This is not to say that if one does not believe in God, one can find no meaning in life at all. There is still room for a meaning in life for such a person provided that his life is considered “worth living” measured by standards acceptable to human conscience.65 But Edwards’s philosophical solution to meaning in life apart from God involves a scheme that requires the postulation that one’s life can still be meaningful even if it is not worth living (as long as it “seemed worthwhile to him”). In any case, as philosopher Keith Ward puts it, “A human life can have meaning without an objective purpose, value, or pattern. We can construct our own values and purposes in a [supposedly] morally patternless world…. But if a set of religious beliefs is true, those who do not accept it, however meaningful their lives may seem to be, will indeed have missed the meaning of life.”66
Even in this brief exposition on a complex issue, we can already see that the answer to the quest for the meaning of life provided by Qoheleth in the book of Ecclesiastes is uncannily superior to what we find in both its ancient and modern counterparts. It is safe to say Qoheleth’s wisdom is on a different paradigm altogether. And Job testifies that such wisdom has to come from God. Hence it makes so much sense to conclude, unless we have already ruled out the existence of God, that the teaching of Ecclesiastes on the meaning of life corroborates its own claim that the words of Qoheleth are “given by one Shepherd”—inspired by God and thus canonical. So even if the author of Ecclesiastes did indeed borrow materials from non-biblical sources, monotheistic revelation would have informed and shaped his choice and use of the materials, as well as supplemented them in his writing of Qoheleth’s speech. There is no better explanation. As to whether there are actually unorthodox and contradictory perspectives in the speech, it is a matter of how we read it.67 There is no basis to question the biblical claim that Qoheleth’s profound speech is in itself canonical.68
This, together with the corresponding claim that Qoheleth has spoken “the most honest words of truth,” should anchor our interpretation of Ecclesiastes. The overall argument—because “All is vanity,” therefore “Fear God”—should guide our reading of the speech. In other words, in reading through the speech we are to look out for clues as to how Qoheleth develops his argument from the theme “All is vanity” to the conclusion “Fear God and keep his commandments.”69 And since the theme and sub-themes are repeated throughout the speech, we need to pay attention to how in each repetition the argument develops and moves forward.

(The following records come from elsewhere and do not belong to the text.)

/-! ## Revocation (R199) -/

/-- What the examination finds for one component after slot k was revoked (R199). -/
def examine (d : Dev) (n k : Nat) : Dev :=
  let underGolden := (d.comp n).golden.any fun o => o.slot = k
  let under := (d.comp n).oxm.any fun o => o.slot = k
  if d.state n = .thawing && underGolden then
    if (d.gc n).op.isSome then d
    else ((d.setComp n { d.comp n with revoked := none }).wr (COMP_THAW_LAST_RESULT n) Status.keyRevoked.code |>.setGolden n 4).quarantine n
      (d.rd (COMP_THAW_PASS n)) .keyRevoked
  else
    let d0 := d.setComp n { d.comp n with revoked := none }
    let d1 := if underGolden then d0.setGolden n 4 else d0
    if !under then d1
    else match d1.state n with
      | .released =>
        (((d1.raise (COMP_STATUS_KEY_STALE n)).compEvent n COMP_EVT_KEY_STALE true .compKeyStale k).post .compKeyStale (.comp n) k)
      | .held | .verifying | .quarantined =>
        ((d1.clear (COMP_STATUS_READY n)).setGc n { d1.gc n with stream := none }).thawRequest n
      | _ => d1

/-! ## Commands (R202) -/

/-- A command on a component: NOT_OWNER off the ports (R413); one refused for the component's state changes nothing (R202); LAST_STATUS takes
the command's status before what its effect finds (Table 06-9). -/
def compBody (n : Nat) (f : Dev → Status × Dev) (d : Dev) : Ans × Dev :=
  if !d.ownsPorts then (ans .notOwner, d)
  else
    let r := f (d.compStatus n .ok)
    (ans r.1, if r.1 = .componentState then d else if r.1 = .ok then r.2 else r.2.compStatus n r.1)

/-- BIST shows FAIL for a cell of the component (R406). -/
def bistFailed (d : Dev) (n : Fin 96) : Bool :=
  [Cell.pp ⟨n.val / 2, by omega⟩, .guard, .sp].any fun c => d.rd (CELL_BIST_RESULT c.offset) = 2

/-- HELD or QUARANTINED. -/
def atRest (d : Dev) (n : Nat) : Bool := d.state n = .held || d.state n = .quarantined

/-- Checks 1 to 8 of Table 06-7 on an image write. -/
def imageWriteCheck (d : Dev) (n : Nat) (golden : Bool) (count : Nat) (oxm image : Bytes) : Option Status :=
  match (d.gc n).entry with
  | none => some .componentState
  | some c =>
    let o := parseOxm oxm
    let g := d.comp n
    let role := if golden then 2 else 1
    let room := ((c.regions.filter fun r => r.role = role).map fun r => r.limit + 1 - r.base).sum
    if (!golden && !d.atRest n) || d.state n = .thawing || (d.gc n).write.isSome then some .componentState
    else if !c.aligned4k then some .alignment
    else match d.compOxmCheck c n [if golden then 1 else 0] oxm with
      | some st => some st
      | none =>
        if !o.parts.all (fun p => c.inRole 1 p.base p.len) then some .oxmInvalid
        else if !treesApart o.parts ((g.oxm.map Oxm.parts).getD []) || !treesApart o.parts ((g.golden.map Oxm.parts).getD [])
            || !treesClear c role o.parts then some .oxmInvalid
        else if 8192 < d.pinTotal n o.parts then some .pinQuota
        else if count ≠ room ∨ count < image.length then some .lengthMismatch
        else none

end Dev

/-- An image write is taken up (R203, R204 step 1); it is answered when it ends. -/
def imageWriteStart (s : State) (n : Nat) (golden : Bool) (count : Nat) (oxm image : Bytes) (who : OpRef) (front : Bool) : State :=
  let w : ImgWrite := { golden := golden, oxm := oxm, image := image, count := count, requester := who, front := front }
  let t := if golden then s.homeErase (goldenPlace n) 0x8000 else s
  let d := t.dev.setGc n { t.dev.gc n with write := some w }
  { t with dev := if golden then (d.setComp n { d.comp n with golden := none }).setGolden n 0 else d }

/-- The writes of an image (R204 steps 2 and 3): the erase units of its space that have been delivered and differ, then the trees built from the
delivered bytes, by the sectors that they change. `units` and `sectors` are what the flash holds in the units and in each tree's sectors. -/
def planImage (c : CompRec) (w : ImgWrite) (erase64 : Bool) (units sectors : List Bytes) : List WStep :=
  let role := if w.golden then 2 else 1
  let pg := 2 ^ c.pageLog2
  let space := ((c.units role erase64).zip units).flatMap fun x =>
    let new := (w.image.drop (c.offsetIn role x.1.1)).take x.1.2
    if new.length < x.1.2 || new = x.2 then [] else .erase x.1.1 x.1.2 :: pages pg x.1.1 new
  let trees := ((parseOxm w.oxm).parts.zip sectors).flatMap fun x =>
    let tree := (buildTree (partBytes c x.1 w.image)).flatten
    sectorWrites pg (x.1.treeAddr / 4096 * 4096) (sectorsOf x.1.treeAddr tree.length) x.2 (overlay x.2 (x.1.treeAddr % 4096) tree)
  if w.image.length < w.count then space else space ++ trees

/-- The outcome of the writes of an image (R204): short delivery, a failed write, or roots that differ. -/
def imageOutcome (c : CompRec) (w : ImgWrite) : Status :=
  if w.image.length < w.count then .lengthMismatch
  else match w.writes.fault with
    | some st => st
    | none => if (parseOxm w.oxm).parts.all fun p => buildRoot (partBytes c p w.image) = p.root then .ok else .authFail

/-- The new OXM stands where it belongs (R204 steps 5 and 6): a golden image is UNCHECKED, a component whose primary space was written verifies. -/
def imageTakes (s : State) (n : Nat) (w : ImgWrite) : State :=
  if w.golden then
    let u := s.homeStore (goldenPlace n) 0x8000 w.oxm
    let o := parseOxm w.oxm
    let d := (u.dev.wr (COMP_OXM_GOLDEN_SVN n) o.svn).wr (COMP_OXM_GOLDEN_SLOT n) o.slot
    { u with dev := (d.setComp n { d.comp n with golden := some o }).setGolden n 1 }
  else s.onDev fun d =>
    if d.state n = .thawing then d else ((d.setOxm n w.oxm).showPins).startVerify n

/-- An image write ends with a status, which answers it and is recorded (R204); that of a Front's part shows in FRONT_STATUS when it fails (R336). -/
def imageEnds (s : State) (n : Nat) (w : ImgWrite) (st : Status) : State :=
  let d1 := s.dev.setGc n { s.dev.gc n with write := none }
  let d2 := ((d1.answerOp w.requester (ans st)).compStatus n st).post .compImageWritten (.comp n) (flag w.golden + 2 ^ 16 * st.code)
  let t := { s with dev := if w.front && st ≠ .ok then d2.wr FRONT_LAST_STATUS st.code else d2 }
  if st = .ok then imageTakes t n w else t

/-- The writes of an image have ended: the OXM is stored, in the component's flash as further writes (R204 steps 4 and 5). -/
def imageWritten (s : State) (n : Nat) (flash : Bytes) : State :=
  match (s.dev.gc n).write, (s.dev.gc n).entry with
  | some w, some c =>
    if (s.dev.gc n).op.isSome then s
    else
      let st := imageOutcome c w
      if st ≠ .ok || w.golden || w.storing then imageEnds s n w st
      else
        let r := s.storeOxm c w.oxm flash
        let t := r.2.onDev fun d => (d.setGc n { d.gc n with write := some { w with storing := true } }).startWrites n r.1
        if (t.dev.gc n).op.isSome then t else imageEnds t n w .ok
  | _, _ => s

/-- An image write is given up with a status: a write of its own that is in progress ends, and none follows (log entries 91, 95). -/
def Dev.dropWrite (d : Dev) (n : Nat) (st : Status) : Dev :=
  match (d.gc n).write with
  | some w => (d.setGc n { d.gc n with write := none }).answerOp w.requester (ans st)
  | none => d

/-- An image write goes on or ends (R204): what the flash holds in the erase units, in each tree's sectors and in those of OXM_LOC. -/
def imageWriteEnd (s : State) (n : Nat) (erase64 : Bool) (units sectors : List Bytes) (flash : Bytes) : State :=
  match (s.dev.gc n).write, (s.dev.gc n).entry with
  | some w, some c =>
    if w.writes.planned then imageWritten s n flash
    else if units.length ≠ (c.units (if w.golden then 2 else 1) erase64).length || sectors.length ≠ (parseOxm w.oxm).parts.length then s
    else imageWritten (s.onDev fun d => d.startWrites n (planImage c w erase64 units sectors)) n flash
  | _, _ => s

/-- The start tick (R182): golden images are looked up, and every named component's OXM is taken up; `oxms` are the OXMs read
from the components' flashes. -/
def startTick (s : State) (oxms : List (Fin 96 × Bytes)) : State :=
  let d0 := { s.dev with started := true }.wr DEV_START_TICK (lo32 s.dev.frame)
  allGcs.foldl (fun t n =>
    match (t.dev.gc n).entry with
    | some c =>
      let d1 := State.findGolden t.dev n c (t.goldenOxm n)
      let o := State.oxmAt t c (((oxms.find? fun x => x.1.val = n).map Prod.snd).getD [])
      { t with dev := if d1.state n = .held && !d1.on (COMP_STATUS_READY n) then d1.takeOxm n c o.2 o.1 else d1 }
    | none => t) { s with dev := d0 }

We need to recognize that the argument moves forward in a cyclical and not linear manner. Otherwise, we will not likely follow Qoheleth’s (cyclical) flow of thought, let alone see coherence and consistency in his speech.
All this means that when reading a text in Ecclesiastes, if we come to the conclusion that what it says is unorthodox or contradictory to what we read in other biblical texts, whether outside of or within Ecclesiastes, we have not understood it. For the author (or editor) of Ecclesiastes has explicitly asserted that Qoheleth’s speech is truthful and canonical, implicitly warning us not to read it as though it were otherwise. Why should we assume that we have understood Qoheleth’s speech better than the author (or editor) of Ecclesiastes himself? Iain Provan has wisely cautioned that Ecclesiastes “is a book that grapples with reality, and reality is complex. Should the words of a wise man about reality not be difficult to simplify? … Yet commentator after commentator has agonized over the book as if it, rather than they, had a problem, because it is resistant to linear, systematic treatment.”70
[1] It is beyond the scope of this article to defend this reading of Ecclesiastes; for our purpose here, there is no need to do so. It cannot be disputed that the theme is “All is vanity”; what is disputed is whether the Hebrew word should be translated “vanity.” And there is general agreement that the conclusion is “Fear God and keep his commandments”; the basic disagreement is whether these are the words of Qoheleth himself or that of an editor. So this reading of Ecclesiastes should not be controversial. And our purpose here is to compare and contrast the teaching of Ecclesiastes on the meaning of life based on this reading of the book with what we find in two relevant pieces of Mesopotamian literature. We shall see that in so doing, this reading of Ecclesiastes makes very good sense. For the teaching of Ecclesiastes on the meaning of life based on this reading matches and surpasses those of the Mesopotamian counterparts in a rather meaningful way—it speaks convincingly about and persuasively to the human condition. It is unlikely this teaching is the outcome of a misreading of a canonical book.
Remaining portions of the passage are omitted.